At the same time, the current threat assessment methods are mostly single moment, and a few methods with time series values is to use Poisson inverse distribution^{7, 11, 12} to generate time series weights to fuse decision information of multiple moments, involving less factors, did not consider the possible influence of numerical change of characteristic attribute and internal law on weight at different time.

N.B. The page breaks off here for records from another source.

theorem formPromised_erase (f : Forming) (o : Option Port) (v : Nat) (s : State) :
    (formPromised f o v s).eraseBatch = s.eraseBatch := by
  unfold formPromised
  exact formBatch_erase _ _ _ _ _

theorem settleForming_erase (f : Forming) (v : Nat) (s : State) : (settleForming f v s).eraseBatch = s.eraseBatch := by
  unfold settleForming
  split
  · exact serve_batch (serveWaiting_erase _)
  · exact formPromised_erase _ _ _ _

/-! ## Drops of grants -/

/-- The formation of a batch touches no grant. -/
theorem formBatch_grants (pool : PoolId) (x : List Extent) (o : Option Port) (v : Option Nat) (s : State) :
    (formBatch pool x o v s).grants = s.grants :=
  (congrArg State.grants (formBatch_erase pool x o v s) :)

/-- The drop of a live grant is the formation of a batch of its extents (R65). -/
theorem dropGrant_some (o : Option Port) (n : Nat) (g : Grant) (s : State) (h : s.grant? n = some g) :
    dropGrant o n s =
      formBatch (s.volume g.volume).pool (g.extents.map Prod.snd) o g.invalidates (dropped n g s) := by
  unfold dropGrant
  rw [h]

/-- A drop that names no live grant does nothing. -/
theorem dropGrant_none (o : Option Port) (n : Nat) (s : State) (h : s.grant? n = none) : dropGrant o n s = s := by
  unfold dropGrant
  rw [h]

theorem freeGrant_erase (n : Nat) (s : State) : (s.freeGrant n).eraseDrop = s.eraseDrop := rfl

theorem updatePool_erase (p : PoolId) (f : Pool → Pool) (s : State) : (s.updatePool p f).eraseDrop = s.eraseDrop := rfl

theorem updateTenant_erase (t : Nat) (f : Tenant → Tenant) (s : State) :
    (s.updateTenant t f).eraseDrop = s.eraseDrop := rfl

theorem updateVolume_erase (v : Nat) (f : Volume → Volume) (s : State) :
    (s.updateVolume v f).eraseDrop = s.eraseDrop := rfl

theorem lowerPending_erase (v n : Nat) (s : State) : (lowerPending v n s).eraseDrop = s.eraseDrop :=
  (updateVolume_erase _ _ _).trans (updateTenant_erase _ _ _)

theorem dropped_erase (n : Nat) (g : Grant) (s : State) : (dropped n g s).eraseDrop = s.eraseDrop := by
  unfold dropped
  cases g.kind with
  | allocate => exact (lowerPending_erase _ _ _).trans ((updatePool_erase _ _ _).trans (freeGrant_erase _ _))
  | relocate => exact (updatePool_erase _ _ _).trans (freeGrant_erase _ _)

theorem dropGrant_erase (o : Option Port) (n : Nat) (s : State) : (dropGrant o n s).eraseDrop = s.eraseDrop := by
  cases h : s.grant? n with
  | none => rw [dropGrant_none o n s h]
  | some g =>
    rw [dropGrant_some o n g s h]
    exact (batch_drop (formBatch_erase _ _ _ _ _)).trans (dropped_erase _ _ _)

theorem dropGrants_erase (o : Option Port) (ns : List Nat) (s : State) :
    (dropGrants o ns s).eraseDrop = s.eraseDrop :=
  foldl_keeps State.eraseDrop _ (fun b a => dropGrant_erase o a b) _ _

theorem dropped_grants (n : Nat) (g : Grant) (s : State) :
    (dropped n g s).grants = Table.erase n s.grants ∧ (dropped n g s).generation = s.generation := by
  unfold dropped
  generalize g.kind = k
  cases k <;> exact ⟨rfl, rfl⟩

/-- The drop of a live grant leaves its record FREE, every other record as it was, and raises G by one (R65). -/
theorem dropGrant_spec (o : Option Port) (n : Nat) (g : Grant) (s : State) (h : s.grant? n = some g) :
    (dropGrant o n s).grants = Table.erase n s.grants ∧ (dropGrant o n s).generation = s.generation + 1 := by
  rw [dropGrant_some o n g s h]
  constructor
  · rw [formBatch_grants]; exact (dropped_grants n g s).1
  · rw [formBatch_generation, (dropped_grants n g s).2]

/-! ## Leases -/

theorem passLease_erase (v : Nat) (w : Waiter) (rest : List Waiter) (orphan : Bool) (s : State) :
    (passLease v w rest orphan s).eraseLease = s.eraseLease := by
  unfold passLease
  refine (report_lease (reportVolume_erase _ _)).trans ?_
  dsimp only
  split
  · exact (ports_lease (answer_erase _ _ _ _ _)).trans rfl
  · exact (ports_lease (addNotice_erase _ _ _)).trans ((ports_lease (answer_erase _ _ _ _ _)).trans rfl)

theorem loseLease_erase (v : Nat) (orphan : Bool) (empty : Hold) (s : State) :
    (loseLease v orphan empty s).eraseLease = s.eraseLease := by
  unfold loseLease
  split
  · exact passLease_erase _ _ _ _ _
  · exact (report_lease (reportVolume_erase _ _)).trans rfl

theorem departWaiter_erase (p : Port) (v : Nat) (s : State) : (departWaiter p v s).eraseLease = s.eraseLease := by
  unfold departWaiter
  dsimp only
  split
  · split
    · rfl
    · split
      · rfl
      · exact (ports_lease (addNotice_erase _ _ _)).trans rfl
  · rfl
  · rfl
  · rfl

theorem departAll_erase (p : Port) (s : State) : (departAll p s).eraseLease = s.eraseLease :=
  foldl_keeps State.eraseLease _ (fun b _ => departWaiter_erase _ _ b) _ _

theorem endClaims_erase (p : Port) (r : Reason) (c : List (Nat × Tag)) (s : State) :
    (endClaims p r c s).erasePorts = s.erasePorts :=
  foldl_keeps State.erasePorts _ (fun b _ => refuse_erase _ _ _ b) _ _

/-! ## Membership -/

/-- The head table and the fence lines after one head's entry changes. -/
theorem setHead_heads (p : Port) (h : Head) (s : State) :
    (setHead p h s).heads = putAt s.heads p h ∧
    (setHead p h s).fences = putAt s.fences p (if h.isJoined then .released else .asserted) := ⟨rfl, rfl⟩

/-- What follows the first step of a lapse or a Leave keeps the head table and the fence lines. -/
theorem leases_after_drop (o : Bool) (e : Hold) (l : List Nat) (s : State) :
    (l.foldl (fun s v => loseLease v o e s) s).eraseLease = s.eraseLease :=
  foldl_keeps State.eraseLease _ (fun b _ => loseLease_erase _ _ _ b) _ _

theorem lapse_erase (p : Port) (s : State) : (lapse p s).eraseLapse = s.eraseLapse := by
  unfold lapse
  split
  · dsimp only
    refine (batch_lapse (releaseTest_erase _)).trans ?_
    refine (ports_lapse (notifyJoined_erase _ _ _)).trans ?_
    refine (report_lapse (endWatches_erase _ _ _)).trans ?_
    refine (ports_lapse (endClaims_erase _ _ _ _)).trans ?_
    refine (lease_lapse (departAll_erase _ _)).trans ?_
    refine (lease_lapse (leases_after_drop _ _ _ _)).trans ?_
    refine (drop_lapse (dropGrants_erase _ _ _)).trans ?_
    rfl
  · rfl
  · rfl
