theorem grantLaw_bindForm (n : Nat) (serial check : BitVec 16) (advance : Byte) (written : List Mask) (hm : s.mode ≠ .recovering)
    (hs : GrantLaw s) : GrantLaw (bindForm o n serial check advance written s) := by
  have hbind (a : Bool) : GrantLaw (judgeBind o n serial check a written s) := by
    unfold judgeBind
    split
    · exact grantLaw_refuse _ hs
    · rename_i hg
      exact grantLaw_ite (grantLaw_refuse _ hs) (grantLaw_ite (grantLaw_refuse _ hs) (grantLaw_ite (grantLaw_refuse _ hs)
        (grantLaw_ite (grantLaw_refuse _ hs)
        (grantLaw_ite (grantLaw_refuse _ hs) (grantLaw_commit o (grant?_of_named hg) (by simp [Request.lawful,
          Request.queue]) hm hs)))))
  unfold bindForm
  split
  · exact grantLaw_refuse _ hs
  · exact grantLaw_ite (grantLaw_refuse _ hs) (hbind _)

theorem grantLaw_judgeAbandon (n : Nat) (serial : BitVec 16) (hs : GrantLaw s) : GrantLaw (judgeAbandon o n serial s) := by
  unfold judgeAbandon
  refine grantLaw_ite (grantLaw_refuse _ hs) ?_
  split
  · exact grantLaw_refuse _ hs
  · exact grantLaw_ite (grantLaw_refuse _ hs) (grantLaw_ite (grantLaw_refuse _ hs) (grantLaw_answer
      ((calm_dropGrant _ n s).law hs)))

theorem grantLaw_judgeCompleteRelocate (n : Nat) (serial check : BitVec 16) (hm : s.mode ≠ .recovering) (hs : GrantLaw s) :
    GrantLaw (judgeCompleteRelocate o n serial check s) := by
  unfold judgeCompleteRelocate
  refine grantLaw_ite (grantLaw_refuse _ hs) ?_
  split
  · exact grantLaw_refuse _ hs
  · rename_i hg
    exact grantLaw_ite (grantLaw_refuse _ hs) (grantLaw_ite (grantLaw_refuse _ hs) (grantLaw_ite (grantLaw_refuse _ hs)
      (grantLaw_ite (grantLaw_refuse _ hs)
      (grantLaw_ite (grantLaw_refuse _ hs) (grantLaw_commit (s := { s with promises := s.promises + 1 }) o (grant?_of_named hg)
        (by simp [Request.lawful, Request.queue]) hm ((calm_promises _ s).law hs))))))

/-! ## Requests on the shelf, and Watch -/

theorem grantLaw_judgeAddSpan (span pool : Byte) (length : Nat) (hm : s.mode ≠ .recovering) (hs : GrantLaw s) :
    GrantLaw (judgeAddSpan o span pool length s) := by
  unfold judgeAddSpan
  split
  · exact grantLaw_ite (grantLaw_refuse _ hs) (grantLaw_unlessEnqueue hm hs)
  · exact grantLaw_refuse _ hs
  · exact grantLaw_refuse _ hs

theorem grantLaw_judgeDrainSpan (span setting : Byte) (hm : s.mode ≠ .recovering) (hs : GrantLaw s) :
    GrantLaw (judgeDrainSpan o span setting s) := by
  unfold judgeDrainSpan
  split
  · exact grantLaw_unlessEnqueue hm hs
  · exact grantLaw_refuse _ hs
  · exact grantLaw_refuse _ hs

theorem grantLaw_judgeRemoveSpan (span : Byte) (hm : s.mode ≠ .recovering) (hs : GrantLaw s) :
    GrantLaw (judgeRemoveSpan o span s) := by
  unfold judgeRemoveSpan
  split
  · exact grantLaw_unlessEnqueue hm hs
  · exact grantLaw_refuse _ hs

theorem grantLaw_judgeSetPool (pool : Byte) (w c f : Nat) (hm : s.mode ≠ .recovering) (hs : GrantLaw s) :
    GrantLaw (judgeSetPool o pool w c f s) := by
  unfold judgeSetPool
  split
  · exact grantLaw_refuse _ hs
  · exact grantLaw_ite (grantLaw_refuse _ hs) (grantLaw_unlessEnqueue hm hs)
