-- ==== Sys2Proof/Syntax.lean ====
section
/-! DEFINITION. The commands of the block: one constructor for each row of spec/opcode_table.json, with the operands the
row's rule needs. The table gives no operand fields; what an operand carries is said by its type in Machine/Types.lean. -/
namespace Sys2Proof
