/-- Advance a counter by `n`: when bit 31 goes from 0 to 1 its half-range bit and the HALF interrupt set (R65). -/
def BrPort.count (x : BrPort) (i n : Nat) : BrPort :=
  let old := sget 0 x.ctr i
  let new := addW old n
  let watched := i == cCrc || i == cCode || i == cAlign || i == cLate
  let x := { x with ctr := sput x.ctr i new, errs := if watched then x.errs + n else x.errs }
  if !old.msb && new.msb then { x with half := orBit x.half i true }.irq 0 else x
def BrPort.countType (x : BrPort) (t : Nat) : BrPort :=
  let old := sget 0 x.rxType t
  let new := addW old 1
  let x := { x with rxType := sput x.rxType t new }
  if !old.msb && new.msb then { x with halfType := orBit x.halfType t true }.irq 0 else x

/-- Count an accepted frame (03 Table 03.5). -/
def BrPort.accept (x : BrPort) (type len : Nat) : BrPort :=
  let bin := if len ≤ 16 then 0 else if len ≤ 64 then 1 else if len ≤ 128 then 2 else 3
  (((x.count cRxFrames 1).count cRxOctets (len + 8)).count (cRxLen + bin) 1).countType type

/-! ### The gate control list (03 R52, R53) -/

/-- Entry e of a bank. -/
def gclAt (m : Map GclEntry) (e : Nat) : GclEntry := sget {} m e
/-- The bank in use, its cycle length and its number of entries: those that its swap checked and took, and in FC-1 mode the
cycle length of the active schedule register as it stands (R62, R70; log entry 31). -/
def BrPort.gcl (x : BrPort) : Map GclEntry := if x.active then x.gclB else x.gclA
def BrPort.cycleMs (x : BrPort) : Nat := if x.mode then (if x.active then x.cycleB else x.cycleA) else x.cycleEff
def BrPort.entries (x : BrPort) : Nat := x.entriesEff

/-- Entry 0 is not the only beacon entry. -/
def beaconMisplaced : List GclEntry → Bool
  | [] => true
  | e :: r => e.kind != .beacon || r.any fun (x : GclEntry) => x.kind == .beacon

/-- The ERR code of a GCL under R53, in its order; 0 when it is accepted. -/
def gclErrOf (cycleMs entries : Nat) (l : List GclEntry) : Nat :=
  if cycleMs = 0 || 1000 < cycleMs || entries = 0 || 64 < entries then 4
  else if l.any fun (e : GclEntry) => e.kind == .reserved then 5
  else if beaconMisplaced l then 2
  else if l.any fun (e : GclEntry) => e.duration.toNat < 48 then 3
  else if sumNat (l.map fun (e : GclEntry) => e.duration.toNat) != cycleMs * 10000 then 1
  else 0

/-- The entries of a bank as a list. -/
def gclList (m : Map GclEntry) (n : Nat) : List GclEntry := (List.range n).map (gclAt m)

/-- The scheduled windows of a list: start offset and duration. -/
def schedWins : Nat → List GclEntry → List (Nat × Nat)
  | _, [] => []
  | o, e :: l => (if e.kind == .scheduled then [(o, e.duration.toNat)] else []) ++ schedWins (o + e.duration.toNat) l

/-- Request a swap: checked at the request (R53, R70). Entries rewritten while the request is PENDING are not checked again at
the cycle start, and GCL_ERR and ERR of an earlier refusal stand until the swap is taken (DESIGN CHOICE, log entry 33). -/
def BrPort.requestSwap (x : BrPort) (now : Nat) : BrPort :=
  let (m, n, c) := if x.active then (x.gclA, x.entriesA, x.cycleA) else (x.gclB, x.entriesB, x.cycleB)
  let e := gclErrOf c n (gclList m n)
  if e = 0 then { x with pending := true, swapTick := now }
  else { x with pending := false, gclErr := true, err := BitVec.ofNat 3 e }.irq 5

/-! ### Queues (03 R56, R57) -/

def BrPort.queue (x : BrPort) (q : Nat) : List TxFrame := sget [] x.queues q
/-- Put a frame at the end of its queue. -/
def BrPort.push (x : BrPort) (f : TxFrame) : BrPort := { x with queues := supd [] x.queues f.cls fun l => l ++ [f] }
/-- Put a frame back at the head of its queue. -/
def BrPort.pushHead (x : BrPort) (f : TxFrame) : BrPort := { x with queues := supd [] x.queues f.cls fun l => f :: l }

/-- A controller frame queued for a port; the controller's own frames use class 0 (DESIGN CHOICE). -/
def State.queueFrame (s : State) (p : Nat) (dst : Byte) (pl : Payload) : State :=
  s.modPort p fun x => x.push { dst := dst, payload := pl }

/-- The gate mask and kind in force: in FC-1 mode every gate is open and no window counts (R62). -/
def BrPort.gates (x : BrPort) : Byte := if x.mode then 0xFF else (gclAt x.gcl x.entry).gates
def BrPort.kind (x : BrPort) : Window := if x.mode then .open else (gclAt x.gcl x.entry).kind

/-- The slot of address 0 that `at_`, in bit-times from the start of the beacon, lies in. -/
def BrPort.slotAt (x : BrPort) (at_ : Nat) : Option (Nat × Nat) := x.slots0.find? fun e => e.1 ≤ at_ && at_ < e.1 + e.2
/-- May the controller send now (03 Table 03.6)? No window stands on a dormant port, whose line carries its beacons and the
answers to them (DESIGN CHOICE, log entry 32), nor during a wake train (04 R92). -/
def BrPort.maySend (x : BrPort) (at_ : Nat) : Bool :=
  x.train.isNone && (x.mode || (!x.dormant && match x.kind with
    | .open => true
    | .scheduled => (x.slotAt at_).isSome
    | _ => false))
/-- The bit-times that a frame may take: up to the end of the window or gate, and of the controller's slot (R54, R56). -/
def BrPort.roomAt (x : BrPort) (room at_ : Nat) : Nat :=
  if x.kind == .scheduled then
    match x.slotAt at_ with
    | some e => min room (e.1 + e.2 - at_)
    | none => 0
  else room
/-- Does the window take the frame's TYPE (03 Table 03.3)? A scheduled window takes an OUTPUT only; a frame of another type
waits for an open window and is not held in the sense of R56. -/
def BrPort.takes (x : BrPort) (f : TxFrame) : Bool :=
  x.kind == .open || match f.payload with
    | .output .. => true
    | _ => false

/-- Hold the head frame of a queue, counted once per hold (R56). -/
def BrPort.hold (x : BrPort) (q : Nat) : BrPort :=
  match x.queue q with
  | [] => x
  | f :: l =>
    if f.held then x else ({ x with queues := sput x.queues q ({ f with held := true } :: l) }.count cGateOvr 1).irq 3

/-- Serve the queues from `q` down to 0: the first open queue whose head frame fits is taken, once `buf` bytes of it are THR
bytes or the whole frame (R63); a head that does not fit is held (R56, R57). -/
def BrPort.serve (x : BrPort) (room buf : Nat) : Nat → BrPort
  | 0 => x
  | n + 1 =>
    if x.gates.getLsbD n then
      match x.queue n with
      | [] => x.serve room buf n
      | f :: l =>
        if !x.takes f then x.serve room buf n
        else if x.mode || frameBits f.payload + 48 ≤ room then
          if min x.thr (payloadLen f.payload + 8) ≤ buf then
            { x with queues := sput x.queues n l, tx := some { f with held := false, buf := buf } }
          else x
        else (x.hold n).serve room buf n
    else x.serve room buf n

/-- Start a frame under R58: the line is idle, none is in progress and no back-off runs; `room` is the bit-times left before
the window or gate closes, `at_` the bit-times since the start of the beacon, `buf` the bytes buffered of the frame served. -/
def BrPort.startTx (x : BrPort) (room at_ buf : Nat) : BrPort :=
  if x.running && x.tx.isNone && x.backoff.isNone && x.maySend at_ then x.serve (x.roomAt room at_) buf 8 else x

/-- The head frames' holds end when a window ends: a next opening is a new hold. -/
def BrPort.clearHeld (x : BrPort) : BrPort :=
  { x with queues := smap x.queues fun _ l => l.map fun f => { f with held := false } }

/-- The output values that a frame carries. -/
def outputsOf (f : TxFrame) : List SubFrame :=
  match f.payload with
  | .beacon b => b.subs
  | .output ch l => l.zipIdx.map fun e => { tgt := f.dst, ch := BitVec.ofNat 6 (ch + e.2), value := e.1 }
  | _ => []
/-- The output values of a frame that was discarded or ended before its end wait to be carried again, but where a later value
of the channel waits already (DESIGN CHOICE, log entry 32: no rule says what becomes of the values of such a frame). -/
def BrPort.unsent (x : BrPort) (f : TxFrame) : BrPort :=
  { x with outPend := x.outPend ++ (outputsOf f).filter fun g => !x.outPend.any fun h => h.tgt == g.tgt && h.ch == g.ch }

/-- A frame that ended with the inverted FCS goes back to the head of its queue; a native beacon is in no queue. -/
def BrPort.requeue (x : BrPort) (f : TxFrame) : BrPort :=
  match f.payload with
  | .beacon _ => if x.mode then { x with tx := none }.pushHead f else { x with tx := none }.unsent f
  | _ => { x with tx := none }.pushHead f
/-- End a frame as R63 does: inverted FCS, counted, THR raised by 32 up to 256, and queued again. -/
def BrPort.underrun (x : BrPort) (f : TxFrame) : BrPort :=
  { ((x.requeue f).count cUnderrun 1).irq 2 with thr := min 256 (x.thr + 32) }

/-- BRP_CTRL (R62, 03 Table 03.8): EN and MODE. A port disabled during a frame ends it as in R63 and keeps the queued frames. -/
def BrPort.ctrl (x : BrPort) (en mode : Bool) : BrPort :=
  if x.en then
    if en then x
    else
      let x := match x.tx with
        | none => x
        | some f => x.underrun f
      { x with en := false, running := false, dormant := false, mode := mode, entry := 0, backoff := none, train := none
               woke := false, rcNow := false }
  else if en then
    { x with en := true, mode := mode, modeEff := mode, running := true, rollcall := true, entry := 0, nextCycle := 0 }
  else { x with mode := mode }

/-- A write of EN and MODE of a port; the doors and stations of its nodes show it. -/
def State.brCtrl (s : State) (p : Nat) (en mode : Bool) : State := (s.setPort p ((s.port p).ctrl en mode)).showPort p

/-! ### Outputs (04 R82, R85) -/

/-- Every output channel of the port's nodes: address, channel and the point it carries. -/
def State.portOutputs (s : State) (p : Nat) : List (Nat × Nat × Nat) :=
  (s.cfg.nodes.filter fun n => n.port == p).flatMap fun n => n.outputs.map fun o => (n.addr, o.1, o.2)

/-- The outputs whose value differs from the one last carried. A point with no source and no FBK carries none. -/
def State.changedOutputs (s : State) (p : Nat) : List SubFrame :=
  (s.portOutputs p).filterMap fun (a, ch, m) =>
    match s.desc? m with
    | none => none
    | some d =>
      let c := s.cell m
      if c.qual == .noSource && !d.fbk then none
      else if sfind (s.port p).outLast (64 * a + ch) == some c.value then none
      else some { tgt := BitVec.ofNat 8 a, ch := BitVec.ofNat 6 ch, value := c.value }

/-- Does a queued OUTPUT carry one of these channels? -/
def carriesAny (f : TxFrame) (l : List SubFrame) : Bool :=
  !isBeacon f.payload && (outputsOf f).any fun g => l.any fun h => h.tgt == g.tgt && h.ch == g.ch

Based on the above, this paper proposes an exponential correlation dynamic threat assessment method for multi-type heterogeneous data. Firstly, referring to the theory of set pair, the D-U space mapping method for multi-type heterogeneous data is defined to keep the uncertainty of information while isomorphizing multi-type heterogeneous data from different sensors. Then the attribute weight was calculated based on the method of exponential correlation degree, and the weight of time series was calculated based on the method of combining deviation and grey entropy. Finally, the comprehensive evaluation value and proximity degree of targets were calculated, and the threat ranking results were obtained.

2.

AIR COMBAT TARGET THREAT ASSESSMENT INDEX SYSTEM

The factors affecting target threat assessment mainly include space posture, tactical intention and combat capability, which must be considered comprehensively. Space posture includes Angle, velocity, distance and altitude threat, which reflects the dynamic property of the target. Tactical intention is divided into attack, cover, interference and evasion, which reflects the behavioral characteristics of the target. Combat capability is measured by maneuvering, attack, detection, range, electronic countermeasures and so on. It reflects the static attributes of the target. The threat assessment system constructed in this paper is shown in Figure 1. The specific indicators and calculation formula are elaborated¹³.

Figure 1.

Two-dimensional D-U space.

3.

HETEROGENEOUS DATA AND ISOMERIZATION

3.2

Isomer method

In the threat assessment problem, the use of heterogeneous data such as accurate number, interval number and intuitionistic fuzzy set as attribute values is more consistent with the operational reality. It is difficult to directly evaluate heterogeneous data, which usually requires isomerization. Currently, the commonly used method for isomerization of heterogeneous data is to directly transform different types of data into a certain type of data for aggregation evaluation¹⁴, but the uncertainty of data will be lost. In order to retain the uncertain information of data, this paper refers to set pair theory¹⁵ and comprehensively analyses the certainty and uncertainty of heterogeneous data as a whole, so as to realize the isomerization processing.

3.2.1

Set Pair Theory and D-U Space.

As a theory to solve the problem of uncertainty, the core idea of set pair theory is to construct set pair from two associated sets in the uncertain system, and to construct the set pair connection degree by analyzing the characteristics of set pair from three aspects of sameness, difference and opposition, and its mathematical expression is

where H is the generated set pair, Q is the total number of set pair features, R is the common feature of two sets, F is neither opposite nor identical feature of two sets, P is the opposite feature of two sets, satisfying P = Q – R – F. R / Q, R / Q and P / Q are respectively represent the degree of identity, difference and opposition of the two sets; τ and ε are the coefficient of difference and the coefficient of opposition respectively.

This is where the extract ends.